Background information
- Genres: Jazz, swing, big band
- Past members: Bill Conway Murray Kane Gene Steck Steve Steck Artie Malvin Lynn Allison

= The Crew Chiefs =

The Crew Chiefs were a vocal group popular in the 1940s, known for accompanying Tex Beneke, Glenn Miller, and Ray McKinley. Member Artie Malvin co-wrote the song "I'm Headin' For California" with Glenn Miller in 1944.

==Appearances==
The name of the group is an allusion to a crew chief in the U.S. Army Air Force. A Crew Chief is responsible for the day to day condition of the military aircraft assigned to them. The group appeared on the I Sustain the Wings radio broadcasts with Captain Glenn Miller and the Army Air Forces Training Command Orchestra. They also appeared on the V Discs released by the U.S. War Department. After the war, they were part of the Glenn Miller Orchestra under the direction of Tex Beneke.

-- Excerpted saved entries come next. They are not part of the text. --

/-- The watchdog's part of a `TICK` delivers the frame exactly when it expires and does not discard. -/
theorem wdTick_out :
    (wdTick s).out =
      if expiresNext s ∧ ¬ discards s then
        { s.out with frameValid := true, frameValue := s.dec.rxSr, frameErr := s.dec.rxErr }
      else s.out := by
  obtain ⟨ha, h⟩ | ⟨ha, hc, h⟩ | ⟨-, hc, h⟩ := wdTick_cases s
  · rw [h, if_neg (fun hx => by simp [expiresNext, ha] at hx)]
  · by_cases hd : discards s
    · rw [h, if_neg (fun hx => hx.2 hd), expire_out_of_discards hd]
    · rw [h, if_pos ⟨⟨ha, hc⟩, hd⟩, expire_out_of_not_discards hd]
  · rw [h, if_neg (fun hx => by have := hx.1.2; omega)]

/-- No instruction but a `READ` and a delivering `TICK` writes an output. -/
theorem exec_out_cases {i : Instr} (h : exec i s = next t) :
    (∃ a, i = .rd a ∧ t.out = { s.out with rdataValid := true, rdata := readReg s a }) ∨
      (i = .tick ∧ (expiresNext s ∧ ¬ discards s) ∧
        t.out = { s.out with frameValid := true, frameValue := s.dec.rxSr, frameErr := s.dec.rxErr }) ∨
      ((∀ a, i ≠ .rd a) ∧ ¬ (i = .tick ∧ expiresNext s ∧ ¬ discards s) ∧ t.out = s.out) := by
  cases i with
  | rd a =>
    cases h
    exact .inl ⟨a, rfl, by simp⟩
  | tick =>
    rw [exec_tick] at h
    cases h
    by_cases hx : expiresNext s ∧ ¬ discards s
    · exact .inr (.inl ⟨rfl, hx, by simp only [wdTick_out, if_pos hx]⟩)
    · exact .inr (.inr ⟨nofun, fun hi => hx hi.2, by simp only [wdTick_out, if_neg hx]⟩)
  | edge dir ts =>
    rw [exec_edge] at h
    cases h
    refine .inr (.inr ⟨nofun, nofun, ?_⟩)
    split
    · exact takeEdge_out ts s
    · rfl
  | send code bits rep =>
    refine .inr (.inr ⟨nofun, nofun, ?_⟩)
    obtain ⟨c, -, hs⟩ | ⟨-, -, -, -, -, -, hs⟩ := exec_send_cases s code bits rep <;>
      · rw [hs] at h
        cases h
        rfl
  | wr a data =>
    cases h
    exact .inr (.inr ⟨nofun, nofun, writeReg_out a data s⟩)
  | nop | reset | dec0 | dec1 | dec2 | dec3 | dec4 | dec5 | dec6 | dec7 =>
    cases h
    exact .inr (.inr ⟨nofun, nofun, rfl⟩)

/-- A step's instruction answers the state that ends the step. -/
theorem finish_eq_next {r : Host.Outcome State Fault Refusal} (h : finish r = next t) :
    ∃ u, r = next u ∧ t = endStep u := by
  cases r with
  | next u =>
    cases h
    exact ⟨u, rfl, rfl⟩
  | fault f => cases h
  | refused r => cases h

/-- Settles O10, by the three things a step can do and the three things an instruction can do to the
outputs. -/
theorem outputsOfEveryStep : Obligations.OutputsOfEveryStep := by
  intro s t h
  obtain ⟨he, hs⟩ | ⟨w, rest, i, he, hd, hs⟩ | ⟨w, rest, e, he, hd, hs⟩ := step_cases s
  · cases hs.symm.trans h
    simp [idleStep, noOutputs, he]
  · obtain ⟨u, hu, rfl⟩ := finish_eq_next (hs.symm.trans h)
    obtain ⟨a, rfl, ho⟩ | ⟨rfl, (hv : expiresNext s ∧ ¬ discards s), ho⟩ |
      ⟨hr, (hv : ¬ (i = .tick ∧ expiresNext s ∧ ¬ discards s)), ho⟩ := exec_out_cases hu
    · simp [ho, noOutputs, he, hd]
    · simpa [ho, noOutputs, he, hd, -not_and] using hv
    · simp [ho, noOutputs, he, hd, hr, -not_and, hv]
  · cases hs.symm.trans h
    simp [illegalStep, flag, noOutputs, he, hd]

/-! ## The words a host presents -/

theorem ifReservedZero_eq_ok {n : Nat} {r : BitVec n} {i j : Instr} (h : ifReservedZero r i = .ok j) :
    i = j := by
  unfold ifReservedZero at h
  split at h <;> cases h
  rfl

/-- No event word stands for a selector action (R93). -/
theorem decode_wellFormed {w : EventWord} {i : Instr} (h : decode w = .ok i) : i.wellFormed = true := by
  unfold decode at h
  split at h
  case h_8 => cases h
  all_goals
    cases ifReservedZero_eq_ok h
    rfl

/-! ## The receive half -/

/-- The receiver's part of the invariant. -/
def ReceiverInv (s : State) : Prop := DecoderInv s ∧ WatchdogInv s

/-- The receiver's part reads the decoder, the watchdog and `RX_EN` alone. -/
theorem receiverInv_congr (h : ReceiverInv s) (hd : t.dec = s.dec) (hw : t.wd = s.wd)
    (hc : t.ctl.rxEn = s.ctl.rxEn) : ReceiverInv t := by
  simpa only [ReceiverInv, DecoderInv, WatchdogInv, hd, hw, hc] using h
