-- ==== Sys2Proof/Config.lean ====
section
/-! DEFINITION. What an implementation fixes (00_scope.md R8, R9) and the one free value of the model. -/

namespace Sys2Proof

/-- `FLAG_SAMPLING` (40_event_adapter.md R122). -/
inductive FlagSampling where
  | atEntry
  | perBranch
deriving DecidableEq, Repr

/-- `TRACE_POLICY` (40_event_adapter.md R124). -/
inductive TracePolicy where
  | wrap
  | truncate
deriving DecidableEq, Repr

/-- `OUT_PID_CHECK` (93_implementation_defined.md U12): the spec's default is `ignore`. -/
inductive OutPidCheck where
  | ignore
  | drop
deriving DecidableEq, Repr

/-- The bytes of the device descriptor that 42_descriptor_catalog.md R161 leaves open. -/
structure DeviceFields where
  subClass  : Byte
  protocol  : Byte
  vid       : Half
  pidId     : Half
  bcdDevice : Half
deriving DecidableEq, Repr

/-- The bytes of one endpoint sub-descriptor that 42_descriptor_catalog.md R162 leaves open.
PRESUMED names (the USB standard layout, log 25); the block only copies these bytes. -/
structure EndpointFields where
  address       : Byte
  attributes    : Byte
  maxPacketSize : Half
  interval      : Byte
deriving DecidableEq, Repr

/-- The bytes of the configuration bundle that 42_descriptor_catalog.md R162 leaves open (names PRESUMED, log 25). -/
structure ConfigFields where
  numInterfaces      : Byte
  configurationValue : Byte
  configurationIndex : Byte
  attributes         : Byte
  maxPower           : Byte
  interfaceNumber    : Byte
  alternateSetting   : Byte
  numEndpoints       : Byte
  interfaceSubClass  : Byte
  interfaceProtocol  : Byte
  interfaceIndex     : Byte
  bcdHid             : Half
  countryCode        : Byte
  numDescriptors     : Byte
  endpointA          : EndpointFields
  endpointB          : EndpointFields
deriving DecidableEq, Repr

/-- The open parameters a model takes as arguments (00_scope.md R9, 92_eei_decisions.md). No step changes them, and a
statement about the machine holds for every value. The bounds the spec sets hold by construction: `WINDOW_SIZE` is
`0x900 + windowExtra` (20_memory.md R60), `HID_REPORT_LEN` is `1 + hidrTail.length` (R163), and every sequence of the ROM
has its declared length and the bytes the spec fixes (R161 to R166). -/
structure Params where
  flagSampling : FlagSampling
  traceCap     : Nat
  tracePolicy  : TracePolicy
  windowExtra  : Nat
  hasHid       : Bool
  outPidCheck  : OutPidCheck
  device       : DeviceFields
  config       : ConfigFields
  hidrHead     : Byte
  hidrTail     : List Byte
  manufacturer : Vector Half 14
  product      : Vector Half 17
  serial       : Vector Half 4
deriving DecidableEq, Repr

/-- FREE VALUE (log 10): the byte that a copy finds at index `i` beyond the declared length of a ROM sequence. The caller
guarantees that no call inside the block reads one (43_transfer_engine.md R182 f); the spec states no value. -/
opaque Config.romBeyond : RomSeq → Nat → Byte

/-- `MAX_PACKET` + 1 = `SIZE_LIMIT` (00_scope.md R8): a Transfer-Engine `size` must be below it. -/
def Config.sizeLimit : Nat := 65

/-- `N_EP` (00_scope.md R8). -/
def Config.numEndpoints : Nat := 16

/-- `SETUP_OFF` (00_scope.md R9, 92_eei_decisions.md D3). -/
def Config.setupOff : Nat := 0x00

/-- The least `WINDOW_SIZE` (20_memory.md R60). -/
def Config.windowMin : Nat := 0x900

end Sys2Proof
end

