-- ==== Sys2Proof/Machine/Env.lean ====
section
/-! DEFINITION. The moves of the SIE (44_sie_environment.md R201 to R206). Each is one indivisible step. A move whose guard
is false is not possible, and the model refuses it (log 11); so it refuses a token move on a word with a reserved field
set (30_encoding.md R100, log 12). -/

namespace Sys2Proof.Machine

/-- ENV_SETUP: the packet, the flag, and the stall arm cleared (44_sie_environment.md R201). Always possible. -/
def execEnvSetup (bytes : Vector Byte 8) (s : State) : Result :=
  (s.storeBytes Config.setupOff bytes.toList).mapNext fun t => { t with setupRec := true, stallArmEp0 := false }

/-- ENV_BUS_RESET: the flag and nothing else (44_sie_environment.md R202). Always possible. -/
def execEnvBusReset (s : State) : Result := .next { s with busReset := true }

/-- No buffer answers the token: none is armed (44_sie_environment.md R203), or it is the stall word of endpoint 0 without
the arm bit (R206 case b). -/
def noBufferGuard (s : State) (n : Endpoint) (d : Dir) : Bool :=
  !bcAvailable (s.bc n d) || (decide (d = .inn) && decide (n = 0) && bcStall (s.bc n d) && !s.stallArmEp0)

/-- ENV_NO_BUFFER: nothing changes but the record of the NAK (44_sie_environment.md R203). -/
def execEnvNoBuffer (n : Endpoint) (d : Dir) (s : State) : Result :=
  if bcReserved (s.bc n d) then .refused .reservedFieldSet
  else if noBufferGuard s n d then .next { s with wire := .nak n d :: s.wire }
  else .refused .moveNotEnabled

/-- Guard of ENV_IN_DONE (44_sie_environment.md R204). -/
def inDoneGuard (s : State) (n : Endpoint) : Bool :=
  bcAvailable (s.bc n .inn) && !bcStall (s.bc n .inn) && bcFull (s.bc n .inn)

/-- The word an IN completion leaves: `available` 0, `full` the draw (44_sie_environment.md R204). -/
def inDoneWord (w : Word) (fullDraw : Bool) : Word := bcSetFull (bcSetAvailable w false) fullDraw

/-- The packet the host receives (44_sie_environment.md R204). -/
def inPayload (s : State) (n : Endpoint) : List Byte :=
  Memory.readBytes s.win (bufOff n) (bcLength (s.bc n .inn))

/-- ENV_IN_DONE: the host has taken the IN packet (44_sie_environment.md R204). -/
def execEnvInDone (n : Endpoint) (fullDraw : Bool) (s : State) : Result :=
  if bcReserved (s.bc n .inn) then .refused .reservedFieldSet
  else if inDoneGuard s n then
    if inWindow s.params (bufOff n) (bcLength (s.bc n .inn)) then
      (s.storeWord (bcOff n .inn) (inDoneWord (s.bc n .inn) fullDraw)).mapNext fun t =>
        { t with epIn := s.epIn.set n.val true n.isLt,
                 wire := .data n (bcPid (s.bc n .inn)) (inPayload s n) :: s.wire }
    else .refused (.outsideWindow (bufOff n))
  else .refused .moveNotEnabled

/-- Guard of ENV_OUT_DONE (44_sie_environment.md R205), with the check of the data PID where the parameter asks for it
(93_implementation_defined.md U12). -/
def outDoneGuard (s : State) (n : Endpoint) (packetPid : Bool) (k : Nat) : Bool :=
  bcAvailable (s.bc n .out) && !bcStall (s.bc n .out) && decide (k ≤ bcLength (s.bc n .out)) &&
    (match s.params.outPidCheck with
     | .ignore => true
     | .drop => packetPid == bcPid (s.bc n .out))

/-- The word an OUT completion leaves: `available` 0, `full` 1, `length` the received count (44_sie_environment.md R205). -/
def outDoneWord (w : Word) (k : Nat) : Word := bcSetLength (bcSetFull (bcSetAvailable w false) true) k

/-- ENV_OUT_DONE: the SIE has accepted an OUT packet (44_sie_environment.md R205). -/
def execEnvOutDone (n : Endpoint) (packetPid : Bool) (data : List Byte) (s : State) : Result :=
  if bcReserved (s.bc n .out) then .refused .reservedFieldSet
  else if outDoneGuard s n packetPid data.length then
    (s.storeBytes (bufOff n) data).andThen fun t =>
      (t.storeWord (bcOff n .out) (outDoneWord (s.bc n .out) data.length)).mapNext fun u =>
        { u with epOut := s.epOut.set n.val true n.isLt }
  else .refused .moveNotEnabled

/-- Guard of ENV_STALL (44_sie_environment.md R206). -/
def stallGuard (s : State) (n : Endpoint) : Bool :=
  bcAvailable (s.bc n .inn) && bcStall (s.bc n .inn) && (decide (n ≠ 0) || s.stallArmEp0)

/-- ENV_STALL: a STALL handshake, which uses up the arm bit of endpoint 0 (44_sie_environment.md R206). -/
def execEnvStall (n : Endpoint) (s : State) : Result :=
  if bcReserved (s.bc n .inn) then .refused .reservedFieldSet
  else if stallGuard s n then
    .next { s with stallArmEp0 := if n = 0 then false else s.stallArmEp0, wire := .stall n :: s.wire }
  else .refused .moveNotEnabled

end Sys2Proof.Machine
end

Their appearances include:

- Glenn Miller and the Army Air Forces Training Command Orchestra (with Johnny Desmond) - "Moon Dreams" (1944)
- Glenn Miller Orchestra - "Have Ya Got Any Gum, Chum?" (1945)
- Glenn Miller Orchestra (with Ray McKinley) - "Chattanooga Choo-Choo" (1944)
- Glenn Miller Orchestra (with Johnny Desmond) - "The Trolley Song" (1945)
- Glenn Miller Orchestra - "It's Love-Love-Love" (1944)
- Glenn Miller Orchestra - "There Are Yanks" (1944)
- Glenn Miller Orchestra (with Tex Beneke) - "I'm Headin' For California" (1946)

==Members==
The following singers all had tenure within the group:
- Bill Conway
- Murray Kane
- Gene Steck
- Steve Steck
- Artie Malvin
- Lynn Allison

==Sources==
- Butcher, Geoffrey (1997). Next to a Letter from Home.
- Polic, Edward F. (1989). The Glenn Miller Army Air Force Band: Sustineo Alas 2.
- Simon, George Thomas. (1974). Glenn Miller and His Orchestra.